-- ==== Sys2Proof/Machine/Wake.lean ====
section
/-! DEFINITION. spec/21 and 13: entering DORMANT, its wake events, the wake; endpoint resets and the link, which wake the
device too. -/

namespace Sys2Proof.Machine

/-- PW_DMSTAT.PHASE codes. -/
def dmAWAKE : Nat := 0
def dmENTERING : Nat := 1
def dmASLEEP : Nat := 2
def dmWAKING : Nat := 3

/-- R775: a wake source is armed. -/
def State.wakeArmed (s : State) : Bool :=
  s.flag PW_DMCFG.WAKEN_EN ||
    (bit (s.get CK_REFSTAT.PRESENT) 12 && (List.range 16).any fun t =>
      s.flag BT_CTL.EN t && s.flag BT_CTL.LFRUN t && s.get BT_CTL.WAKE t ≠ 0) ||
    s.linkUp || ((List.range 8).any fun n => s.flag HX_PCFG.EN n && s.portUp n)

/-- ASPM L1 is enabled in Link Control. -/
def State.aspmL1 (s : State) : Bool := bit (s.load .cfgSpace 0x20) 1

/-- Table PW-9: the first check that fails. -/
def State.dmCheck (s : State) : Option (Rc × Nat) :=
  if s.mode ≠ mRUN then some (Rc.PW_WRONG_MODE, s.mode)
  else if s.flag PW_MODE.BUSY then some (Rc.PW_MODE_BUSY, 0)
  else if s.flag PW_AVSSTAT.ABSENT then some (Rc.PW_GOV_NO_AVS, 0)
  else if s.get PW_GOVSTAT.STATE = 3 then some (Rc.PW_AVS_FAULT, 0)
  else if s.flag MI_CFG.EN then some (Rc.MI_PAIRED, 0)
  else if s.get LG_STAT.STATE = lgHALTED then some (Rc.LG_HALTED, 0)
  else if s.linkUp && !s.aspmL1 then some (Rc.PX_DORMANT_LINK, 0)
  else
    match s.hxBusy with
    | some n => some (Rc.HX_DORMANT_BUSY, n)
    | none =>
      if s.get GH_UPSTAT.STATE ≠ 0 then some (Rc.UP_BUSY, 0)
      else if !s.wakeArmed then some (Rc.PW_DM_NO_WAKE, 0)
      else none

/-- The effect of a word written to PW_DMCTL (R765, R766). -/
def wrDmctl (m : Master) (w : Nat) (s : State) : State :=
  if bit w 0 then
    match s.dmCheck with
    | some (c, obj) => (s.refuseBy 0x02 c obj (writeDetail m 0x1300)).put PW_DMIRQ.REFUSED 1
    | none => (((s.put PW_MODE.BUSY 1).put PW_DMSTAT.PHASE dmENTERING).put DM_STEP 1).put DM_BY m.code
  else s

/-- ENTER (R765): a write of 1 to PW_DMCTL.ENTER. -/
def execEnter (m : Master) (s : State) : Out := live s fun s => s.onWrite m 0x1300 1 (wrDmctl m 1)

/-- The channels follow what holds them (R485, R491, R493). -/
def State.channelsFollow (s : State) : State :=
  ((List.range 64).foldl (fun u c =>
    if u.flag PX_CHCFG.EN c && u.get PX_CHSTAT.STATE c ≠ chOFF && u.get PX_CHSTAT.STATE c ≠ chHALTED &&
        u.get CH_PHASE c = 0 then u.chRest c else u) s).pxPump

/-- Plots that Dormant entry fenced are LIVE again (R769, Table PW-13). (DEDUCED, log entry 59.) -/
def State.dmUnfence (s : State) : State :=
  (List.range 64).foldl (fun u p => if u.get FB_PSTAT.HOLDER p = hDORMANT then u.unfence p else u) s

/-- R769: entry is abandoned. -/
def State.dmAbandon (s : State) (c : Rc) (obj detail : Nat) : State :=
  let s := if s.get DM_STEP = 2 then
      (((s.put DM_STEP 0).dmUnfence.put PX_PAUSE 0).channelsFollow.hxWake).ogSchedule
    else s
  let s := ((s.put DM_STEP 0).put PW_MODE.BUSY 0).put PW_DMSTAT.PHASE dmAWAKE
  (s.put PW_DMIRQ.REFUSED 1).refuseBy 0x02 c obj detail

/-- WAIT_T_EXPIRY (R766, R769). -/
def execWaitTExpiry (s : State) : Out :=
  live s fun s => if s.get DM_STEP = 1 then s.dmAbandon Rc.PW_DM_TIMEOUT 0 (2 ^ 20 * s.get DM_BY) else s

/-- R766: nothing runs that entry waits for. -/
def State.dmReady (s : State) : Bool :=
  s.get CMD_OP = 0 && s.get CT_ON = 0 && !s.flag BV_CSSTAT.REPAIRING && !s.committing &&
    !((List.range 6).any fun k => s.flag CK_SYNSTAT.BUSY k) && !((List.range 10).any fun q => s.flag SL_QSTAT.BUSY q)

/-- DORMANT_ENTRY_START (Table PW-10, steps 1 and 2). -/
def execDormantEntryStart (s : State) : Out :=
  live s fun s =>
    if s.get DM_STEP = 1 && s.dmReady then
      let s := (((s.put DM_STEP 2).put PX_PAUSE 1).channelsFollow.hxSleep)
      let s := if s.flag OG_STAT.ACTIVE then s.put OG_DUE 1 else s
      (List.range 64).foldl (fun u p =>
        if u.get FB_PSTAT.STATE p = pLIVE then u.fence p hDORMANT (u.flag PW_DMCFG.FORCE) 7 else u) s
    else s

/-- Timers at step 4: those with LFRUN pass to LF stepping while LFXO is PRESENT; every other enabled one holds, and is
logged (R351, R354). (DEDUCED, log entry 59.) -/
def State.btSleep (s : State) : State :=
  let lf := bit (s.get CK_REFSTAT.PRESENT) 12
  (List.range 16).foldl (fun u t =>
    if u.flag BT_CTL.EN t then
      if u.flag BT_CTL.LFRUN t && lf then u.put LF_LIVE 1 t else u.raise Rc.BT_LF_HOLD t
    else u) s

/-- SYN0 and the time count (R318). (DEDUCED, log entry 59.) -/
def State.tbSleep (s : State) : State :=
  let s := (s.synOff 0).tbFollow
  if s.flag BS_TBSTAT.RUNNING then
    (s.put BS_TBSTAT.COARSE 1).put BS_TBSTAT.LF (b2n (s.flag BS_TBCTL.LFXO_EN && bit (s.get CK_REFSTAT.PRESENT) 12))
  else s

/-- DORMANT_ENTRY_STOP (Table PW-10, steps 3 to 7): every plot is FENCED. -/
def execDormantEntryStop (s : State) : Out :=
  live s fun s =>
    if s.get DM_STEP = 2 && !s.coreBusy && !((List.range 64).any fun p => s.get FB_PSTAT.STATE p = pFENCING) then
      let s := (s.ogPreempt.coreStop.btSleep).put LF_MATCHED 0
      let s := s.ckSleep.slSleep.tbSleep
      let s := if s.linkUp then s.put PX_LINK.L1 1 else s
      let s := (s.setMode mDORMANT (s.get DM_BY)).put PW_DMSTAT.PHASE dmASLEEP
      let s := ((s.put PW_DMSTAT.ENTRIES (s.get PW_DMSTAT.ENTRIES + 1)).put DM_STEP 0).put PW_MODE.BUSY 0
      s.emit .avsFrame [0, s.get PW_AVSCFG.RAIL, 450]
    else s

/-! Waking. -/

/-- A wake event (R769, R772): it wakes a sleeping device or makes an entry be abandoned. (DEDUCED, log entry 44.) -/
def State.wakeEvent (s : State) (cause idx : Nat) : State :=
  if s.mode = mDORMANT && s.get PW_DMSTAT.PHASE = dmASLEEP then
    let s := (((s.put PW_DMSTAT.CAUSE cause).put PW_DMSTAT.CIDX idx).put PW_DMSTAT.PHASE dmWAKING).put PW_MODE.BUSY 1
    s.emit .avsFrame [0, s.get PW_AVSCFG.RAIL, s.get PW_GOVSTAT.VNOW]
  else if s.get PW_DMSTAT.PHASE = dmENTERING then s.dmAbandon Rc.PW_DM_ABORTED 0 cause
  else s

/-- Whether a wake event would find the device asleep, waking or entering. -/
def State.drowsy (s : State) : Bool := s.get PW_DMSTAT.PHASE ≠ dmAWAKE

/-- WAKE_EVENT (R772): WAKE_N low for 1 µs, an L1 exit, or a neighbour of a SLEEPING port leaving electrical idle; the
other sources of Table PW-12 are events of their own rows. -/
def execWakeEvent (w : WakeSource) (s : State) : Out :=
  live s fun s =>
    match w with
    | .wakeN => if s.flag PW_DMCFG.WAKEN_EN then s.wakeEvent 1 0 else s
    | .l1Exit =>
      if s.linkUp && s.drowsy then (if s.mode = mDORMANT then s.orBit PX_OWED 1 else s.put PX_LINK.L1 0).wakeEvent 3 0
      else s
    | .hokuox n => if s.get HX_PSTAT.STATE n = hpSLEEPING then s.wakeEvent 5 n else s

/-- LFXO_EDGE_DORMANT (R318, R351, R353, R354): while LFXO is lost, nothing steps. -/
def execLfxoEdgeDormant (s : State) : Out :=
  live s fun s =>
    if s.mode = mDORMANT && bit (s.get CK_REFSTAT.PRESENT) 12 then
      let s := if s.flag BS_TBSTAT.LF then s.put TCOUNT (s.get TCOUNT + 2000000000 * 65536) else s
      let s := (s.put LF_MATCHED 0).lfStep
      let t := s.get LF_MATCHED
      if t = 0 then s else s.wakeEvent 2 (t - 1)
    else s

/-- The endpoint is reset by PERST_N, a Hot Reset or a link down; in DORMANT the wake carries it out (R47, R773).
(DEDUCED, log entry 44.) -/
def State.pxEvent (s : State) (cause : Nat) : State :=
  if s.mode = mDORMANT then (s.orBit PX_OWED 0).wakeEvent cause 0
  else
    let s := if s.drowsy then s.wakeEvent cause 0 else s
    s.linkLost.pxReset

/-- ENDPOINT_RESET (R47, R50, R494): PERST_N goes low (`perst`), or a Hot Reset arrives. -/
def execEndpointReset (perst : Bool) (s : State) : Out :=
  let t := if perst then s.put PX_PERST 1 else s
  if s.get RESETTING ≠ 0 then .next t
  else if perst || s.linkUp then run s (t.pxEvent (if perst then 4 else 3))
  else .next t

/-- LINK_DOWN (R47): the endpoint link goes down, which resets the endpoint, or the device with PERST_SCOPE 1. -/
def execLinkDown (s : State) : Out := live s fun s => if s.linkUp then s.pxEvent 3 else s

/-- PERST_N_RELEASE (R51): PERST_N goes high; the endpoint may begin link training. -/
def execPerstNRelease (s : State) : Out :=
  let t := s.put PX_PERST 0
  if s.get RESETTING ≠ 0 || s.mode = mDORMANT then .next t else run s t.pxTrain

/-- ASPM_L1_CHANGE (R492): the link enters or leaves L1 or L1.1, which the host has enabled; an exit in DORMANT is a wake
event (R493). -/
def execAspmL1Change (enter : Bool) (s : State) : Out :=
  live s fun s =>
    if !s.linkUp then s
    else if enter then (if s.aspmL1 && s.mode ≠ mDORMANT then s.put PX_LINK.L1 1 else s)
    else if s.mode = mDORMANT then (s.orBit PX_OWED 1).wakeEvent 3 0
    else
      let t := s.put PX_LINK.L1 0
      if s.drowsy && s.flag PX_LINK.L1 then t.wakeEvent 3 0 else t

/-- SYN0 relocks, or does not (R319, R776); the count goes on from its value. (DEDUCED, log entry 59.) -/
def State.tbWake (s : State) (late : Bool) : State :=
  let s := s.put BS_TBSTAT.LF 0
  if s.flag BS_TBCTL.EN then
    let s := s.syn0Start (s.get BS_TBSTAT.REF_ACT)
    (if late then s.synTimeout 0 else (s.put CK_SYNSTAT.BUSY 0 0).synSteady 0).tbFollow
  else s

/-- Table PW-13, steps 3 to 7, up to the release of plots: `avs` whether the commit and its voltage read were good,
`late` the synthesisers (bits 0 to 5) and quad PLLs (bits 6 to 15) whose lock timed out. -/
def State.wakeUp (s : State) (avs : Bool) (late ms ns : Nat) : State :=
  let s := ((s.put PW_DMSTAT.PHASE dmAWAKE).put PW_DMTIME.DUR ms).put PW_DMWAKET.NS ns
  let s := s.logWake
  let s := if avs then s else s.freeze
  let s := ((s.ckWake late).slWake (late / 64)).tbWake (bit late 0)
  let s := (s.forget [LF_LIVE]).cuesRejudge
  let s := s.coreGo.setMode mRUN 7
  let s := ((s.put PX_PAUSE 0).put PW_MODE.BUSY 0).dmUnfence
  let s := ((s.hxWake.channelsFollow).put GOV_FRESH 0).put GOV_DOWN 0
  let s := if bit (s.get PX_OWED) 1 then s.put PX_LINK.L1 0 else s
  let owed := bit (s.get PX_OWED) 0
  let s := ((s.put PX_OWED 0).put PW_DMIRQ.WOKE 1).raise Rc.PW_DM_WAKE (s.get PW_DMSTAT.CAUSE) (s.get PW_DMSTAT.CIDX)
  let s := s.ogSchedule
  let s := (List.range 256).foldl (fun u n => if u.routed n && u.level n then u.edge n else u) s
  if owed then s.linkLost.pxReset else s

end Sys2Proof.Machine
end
::::::
Task brief :: Exact duplication is required for the lines above, from the line that contains "let s := if s.flag BS_TBSTAT.LF" to the line that contains "if s.drowsy &&", inclusive; omit all others.

Exercise response ::
      let s := if s.flag BS_TBSTAT.LF then s.put TCOUNT (s.get TCOUNT + 2000000000 * 65536) else s
      let s := (s.put LF_MATCHED 0).lfStep
      let t := s.get LF_MATCHED
      if t = 0 then s else s.wakeEvent 2 (t - 1)
    else s

/-- The endpoint is reset by PERST_N, a Hot Reset or a link down; in DORMANT the wake carries it out (R47, R773).
(DEDUCED, log entry 44.) -/
def State.pxEvent (s : State) (cause : Nat) : State :=
  if s.mode = mDORMANT then (s.orBit PX_OWED 0).wakeEvent cause 0
  else
    let s := if s.drowsy then s.wakeEvent cause 0 else s
    s.linkLost.pxReset

/-- ENDPOINT_RESET (R47, R50, R494): PERST_N goes low (`perst`), or a Hot Reset arrives. -/
def execEndpointReset (perst : Bool) (s : State) : Out :=
  let t := if perst then s.put PX_PERST 1 else s
  if s.get RESETTING ≠ 0 then .next t
  else if perst || s.linkUp then run s (t.pxEvent (if perst then 4 else 3))
  else .next t

/-- LINK_DOWN (R47): the endpoint link goes down, which resets the endpoint, or the device with PERST_SCOPE 1. -/
def execLinkDown (s : State) : Out := live s fun s => if s.linkUp then s.pxEvent 3 else s

/-- PERST_N_RELEASE (R51): PERST_N goes high; the endpoint may begin link training. -/
def execPerstNRelease (s : State) : Out :=
  let t := s.put PX_PERST 0
  if s.get RESETTING ≠ 0 || s.mode = mDORMANT then .next t else run s t.pxTrain

/-- ASPM_L1_CHANGE (R492): the link enters or leaves L1 or L1.1, which the host has enabled; an exit in DORMANT is a wake
event (R493). -/
def execAspmL1Change (enter : Bool) (s : State) : Out :=
  live s fun s =>
    if !s.linkUp then s
    else if enter then (if s.aspmL1 && s.mode ≠ mDORMANT then s.put PX_LINK.L1 1 else s)
    else if s.mode = mDORMANT then (s.orBit PX_OWED 1).wakeEvent 3 0
    else
      let t := s.put PX_LINK.L1 0
      if s.drowsy && s.flag PX_LINK.L1 then t.wakeEvent 3 0 else t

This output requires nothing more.